Given data
/-- The block that a launch has to place next: an evicted one, else the lowest index. -/
def Launch.nextIndex (l : Launch) : Nat := (l.evicted.head?).getD l.next

/-- EVICTION (R358): evictions under way go on; and where the next block of the next launch has no room and none is under way for it,
victims of lower priority are named for it, and saved. -/
def execEviction (st : Nat) (s : State) : Host.Outcome State Fault Refusal :=
  let s := s.evictionsGo st
  let t := s.stall st
  .next (match t.nextLaunch with
    | none => s
    | some l =>
      if t.pausePlace || !t.savesOn || t.evictsFor l.id l.nextIndex || t.hasPlace l
          || (l.evicted = [] && !t.slotsFor (max 1 l.gang)) then s
      else match s.victims st l with
        | some (v :: vs) =>
          let names := (v :: vs).filterMap fun b => (s.block? b).map fun k => (k.launch, k.index)
          (s.modStall st fun t => { t with evicting := t.evicting ++ [⟨l.id, l.nextIndex, names⟩] }).evictionsGo st
        | _ => s)

end Sys2Proof.Machine
end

Aim of the task
Among the entries, copy every line containing the word "victims".

Task solution
victims of lower priority are named for it, and saved. -/
      else match s.victims st l with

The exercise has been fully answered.